US 12,175,356 B2
Arithmetic device
Kyohei Suwabe, Tokyo (JP); Kenya Sugihara, Tokyo (JP); and Seidai Takeda, Tokyo (JP)
Assigned to Mitsubishi Electric Corporation, Tokyo (JP)
Appl. No. 17/049,065
Filed by Mitsubishi Electric Corporation, Tokyo (JP)
PCT Filed Jan. 28, 2019, PCT No. PCT/JP2019/002780
§ 371(c)(1), (2) Date Oct. 20, 2020,
PCT Pub. No. WO2019/220692, PCT Pub. Date Nov. 21, 2019.
Claims priority of application No. 2018-093750 (JP), filed on May 15, 2018.
Prior Publication US 2021/0241083 A1, Aug. 5, 2021
Int. Cl.
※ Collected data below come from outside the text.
-- ==== Sys2Proof/Machine/Dispatch.lean ====
section
/-! DEFINITION. One arm for each host command, each one call of its meaning. -/

namespace Sys2Proof.Machine

def exec (i : Instr) (s : State) : Host.Outcome State Fault Refusal :=
  match i with
  | .footer level hasQual qual lowBit => Sys2Proof.Machine.execFooter level hasQual qual lowBit s
  | .edge level hasQual qual width => Sys2Proof.Machine.execEdge level hasQual qual width s
  | .tick now => Sys2Proof.Machine.execTick now s
  | .reset => Sys2Proof.Machine.execReset s
  | .reservedR payload => Sys2Proof.Machine.execReservedR payload s
  | .reserved payload => Sys2Proof.Machine.execReserved payload s

end Sys2Proof.Machine
end

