-- ==== Sys2Proof/Machine/Normalizer.lean ====
section
/-! DEFINITION. The bucket sorter and remapper (42_bucket_sorter_remapper). Buckets are never merged (R125). -/

namespace Sys2Proof.Machine

/-- `rank`: the number of real buckets with a smaller `min` (R120). -/
def rankOf (live : List Bucket) (b : Bucket) : Nat := live.countP fun c => decide (c.min < b.min)

/-- `remap(f)`: the rank of a field that names a real bucket, any other field as it is (R122). -/
def remapField (live : List Bucket) (f : Nibble) : Nibble :=
  match live[f.toNat]? with
  | some b => BitVec.ofNat 4 (rankOf live b)
  | none => f

/-- One nibble pair, remapped field by field (R122). -/
def remapPair (live : List Bucket) (np : Byte) : Byte :=
  pack (remapField live (hi np)) (remapField live (lo np))

/-- The entry sort: `B'[rank(i)] = B[i]` for the real buckets, the others left where they are (R121, R123). -/
def BucketTable.sort (t : BucketTable) : BucketTable :=
  { t with entries := t.live.foldl (fun acc b => acc.setIfInBounds (rankOf t.live b) b) t.entries }

/-- The buffer remap over the indices `0..len−1` with the ranks of a table (R122). -/
def remapBuffer (p : Params) (live : List Bucket) (s : State) : Except Refusal State :=
  (List.range s.len.toNat).foldlM (fun s k => memWrite p k (remapPair live (Memory.read s.buf k)) s) s

/-- Normalize (R123): ranks from the table before the sort, for the table and the buffer alike. -/
def normalize (p : Params) (s : State) : Except Refusal State :=
  remapBuffer p s.table.live { s with table := s.table.sort }

end Sys2Proof.Machine
end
G06F 7/50 (2006.01); G06F 3/048 (2013.01); G06F 7/523 (2006.01); G06F 7/544 (2006.01); G06N 3/048 (2023.01); G06N 3/063 (2023.01)
CPC G06N 3/063 (2013.01) [G06F 7/50 (2013.01); G06F 7/523 (2013.01); G06F 7/5443 (2013.01); G06N 3/048 (2023.01)] 9 Claims
OG exemplary drawing
 
1. An arithmetic device for a computation in a convolutional layer of a convolutional neural network, the convolutional layer including a plurality of input neurons and a plurality of output neurons each connected to at least one of the plurality of input neurons, the arithmetic device comprising:
a first register that stores input data as a value of at least one of the plurality of input neurons;
a plurality of ports; and
a plurality of processing element groups that correspond to the plurality of ports, respectively, and can access the first register through respective corresponding ports,
wherein the arithmetic device is configured to compare a number of output neurons within the range of one convolutional kernel to a total number of processing elements, and divide the number of output neurons into at least one turn when the number of output neurons is greater than the total number of processing elements,
wherein each of the processing element groups includes a plurality of processing elements, and each of the processing elements is associated with at least one of the plurality of output neurons within a range of one convolutional kernel and performs a multiply-and-accumulate computation for the at least one associated output neuron in which a value of at least one input neuron connected to the at least one associated output neuron is multiplied by a weight coefficient corresponding to a turn number of the at least one turn and a result of multiplication is accumulated, and
wherein each of the processing element groups is configured send a data access request to the first register to access one or more of the plurality of input neurons stored in the first register, the data request including an index string corresponding to the turn number of the at least one turn, and the index string including an index number of one or more of the plurality of input neurons.